### Task prompt
The complete listing should be transcribed precisely.

= Beginning of Section =

/-- The front packet of a queue is done with. -/
def State.nextPacket (s : State) (q : Nat) (prev : Option Nat) : State :=
  s.modQueue q (fun l => { l with head := l.head + 1, packet := none, checked := false, interval := 0, prev := prev })

/-- The partition that the packet at the head acts in: its own once its `PART` has been checked, before that the queue's
(R122). -/
def LQueue.packetPart (l : LQueue) (p : Packet) : Nat :=
  if l.checked then pkAt p 306 304 else l.qpart.toNat

/-- A launch that fails before dispatch (R122): its entry, its completion, and the next packet's turn. `TDISP` is the time
of the failure (log entry 58, DESIGN CHOICE). -/
def State.failLaunch (s : State) (q : Nat) (p : Packet) (status cause : Nat) (addr : Word64) : State :=
  let l := s.queue q
  let s1 := s.logQueue q l.qpart.toNat 11 (status + q * 2 ^ 16 + cause * 2 ^ 22)
    (bytesOf 8 (pkAt p 879 832) ++ bytesOf 4 l.head.toNat ++ bytesOf 4 0 ++ bytesOf 8 addr.toNat)
  (s1.writeCompletion q (l.packetPart p) p s.time status).nextPacket q none

/-- A packet that cannot be read (R115): nothing of it is known. -/
def State.failRead (s : State) (q : Nat) (cause : Cause) (addr : Word64) : State :=
  let l := s.queue q
  (s.logQueue q l.qpart.toNat 11 (1 + q * 2 ^ 16 + cause.code * 2 ^ 22)
    (bytesOf 8 0 ++ bytesOf 4 l.head.toNat ++ bytesOf 4 0 ++ bytesOf 8 addr.toNat)).nextPacket q none

/-! ## Dispatch (R118 to R123, R128) -/

/-- R118. -/
def depends (dcmp : Nat) (w d : Word64) : Bool :=
  match dcmp with
  | 0 => true
  | 1 => w == d
  | 2 => w != d
  | 3 => d.toNat ≤ w.toNat
  | 4 => w.toNat < d.toNat
  | 5 => (w - d).toNat < 2 ^ 63
  | 6 => w &&& d == d
  | _ => false

/-- Start the attached collective of a launch (R128). -/
def State.startAttached (s : State) (id : Nat) : State :=
  match s.launch? id with
  | none => s
  | some l =>
    match l.coll with
    | none => s
    | some d =>
      if l.collStarted || l.ended then s
      else
        let c : Coll := { id := s.nextId, part := l.part, key := 0, launch := some id, desc := d, members := [],
                          barTeam := none, barOff := 0 }
        { s with colls := s.colls ++ [c], nextId := s.nextId + 1 }.modLaunch id (fun l => { l with collStarted := true })

/-- A status of R122 with the cause and address of a failed read. -/
structure Failure where
  status : Nat
  cause : Nat := 0
  addr : Word64 := 0

/-- The kernel descriptor and the entry record before its `ENTRY` (R105, R106). The record is read as a fetch, and `ENTRY`
may name any slot of a line but nothing else; a record that fails any check of R95 fails the launch (log entry 58, DESIGN
CHOICE). -/
def State.checkKernel (s : State) (part : Nat) (p : Packet) (word : Option Nat) : Except Failure Vals := do
  let kd := pkAddr p 0
  if kd.toNat % 64 ≠ 0 then .error ⟨2, 0, 0⟩
  else
    match s.readVa (engineOf part) .read kd 64 with
    | .error c => .error ⟨2, c.code, kd⟩
    | .ok n =>
      let d := BitVec.ofNat 512 n
      let v := mergeVals p d word
      if bitsN d 60 0 ≠ 0 || !valsOk v word.isSome then .error ⟨2, 0, 0⟩
      else
        let line := lineAddr v.entry - 64
        match s.codeLine (engineOf part) line with
        | .error c => .error ⟨2, c.code, line⟩
        | .ok b =>
          if slotOk v.entry && recordOk b && (recordOf b).wrule = 0 && (recordOf b).nargs = 0 then .ok v
          else .error ⟨2, 0, 0⟩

= End of Section =

### Expected answer
/-- The front packet of a queue is done with. -/
def State.nextPacket (s : State) (q : Nat) (prev : Option Nat) : State :=
  s.modQueue q (fun l => { l with head := l.head + 1, packet := none, checked := false, interval := 0, prev := prev })

/-- The partition that the packet at the head acts in: its own once its `PART` has been checked, before that the queue's
(R122). -/
def LQueue.packetPart (l : LQueue) (p : Packet) : Nat :=
  if l.checked then pkAt p 306 304 else l.qpart.toNat

/-- A launch that fails before dispatch (R122): its entry, its completion, and the next packet's turn. `TDISP` is the time
of the failure (log entry 58, DESIGN CHOICE). -/
def State.failLaunch (s : State) (q : Nat) (p : Packet) (status cause : Nat) (addr : Word64) : State :=
  let l := s.queue q
  let s1 := s.logQueue q l.qpart.toNat 11 (status + q * 2 ^ 16 + cause * 2 ^ 22)
    (bytesOf 8 (pkAt p 879 832) ++ bytesOf 4 l.head.toNat ++ bytesOf 4 0 ++ bytesOf 8 addr.toNat)
  (s1.writeCompletion q (l.packetPart p) p s.time status).nextPacket q none

/-- A packet that cannot be read (R115): nothing of it is known. -/
def State.failRead (s : State) (q : Nat) (cause : Cause) (addr : Word64) : State :=
  let l := s.queue q
  (s.logQueue q l.qpart.toNat 11 (1 + q * 2 ^ 16 + cause.code * 2 ^ 22)
    (bytesOf 8 0 ++ bytesOf 4 l.head.toNat ++ bytesOf 4 0 ++ bytesOf 8 addr.toNat)).nextPacket q none

/-! ## Dispatch (R118 to R123, R128) -/

/-- R118. -/
def depends (dcmp : Nat) (w d : Word64) : Bool :=
  match dcmp with
  | 0 => true
  | 1 => w == d
  | 2 => w != d
  | 3 => d.toNat ≤ w.toNat
  | 4 => w.toNat < d.toNat
  | 5 => (w - d).toNat < 2 ^ 63
  | 6 => w &&& d == d
  | _ => false

/-- Start the attached collective of a launch (R128). -/
def State.startAttached (s : State) (id : Nat) : State :=
  match s.launch? id with
  | none => s
  | some l =>
    match l.coll with
    | none => s
    | some d =>
      if l.collStarted || l.ended then s
      else
        let c : Coll := { id := s.nextId, part := l.part, key := 0, launch := some id, desc := d, members := [],
                          barTeam := none, barOff := 0 }
        { s with colls := s.colls ++ [c], nextId := s.nextId + 1 }.modLaunch id (fun l => { l with collStarted := true })

/-- A status of R122 with the cause and address of a failed read. -/
structure Failure where
  status : Nat
  cause : Nat := 0
  addr : Word64 := 0

/-- The kernel descriptor and the entry record before its `ENTRY` (R105, R106). The record is read as a fetch, and `ENTRY`
may name any slot of a line but nothing else; a record that fails any check of R95 fails the launch (log entry 58, DESIGN
CHOICE). -/
def State.checkKernel (s : State) (part : Nat) (p : Packet) (word : Option Nat) : Except Failure Vals := do
  let kd := pkAddr p 0
  if kd.toNat % 64 ≠ 0 then .error ⟨2, 0, 0⟩
  else
    match s.readVa (engineOf part) .read kd 64 with
    | .error c => .error ⟨2, c.code, kd⟩
    | .ok n =>
      let d := BitVec.ofNat 512 n
      let v := mergeVals p d word
      if bitsN d 60 0 ≠ 0 || !valsOk v word.isSome then .error ⟨2, 0, 0⟩
      else
        let line := lineAddr v.entry - 64
        match s.codeLine (engineOf part) line with
        | .error c => .error ⟨2, c.code, line⟩
        | .ok b =>
          if slotOk v.entry && recordOk b && (recordOf b).wrule = 0 && (recordOf b).nargs = 0 then .ok v
          else .error ⟨2, 0, 0⟩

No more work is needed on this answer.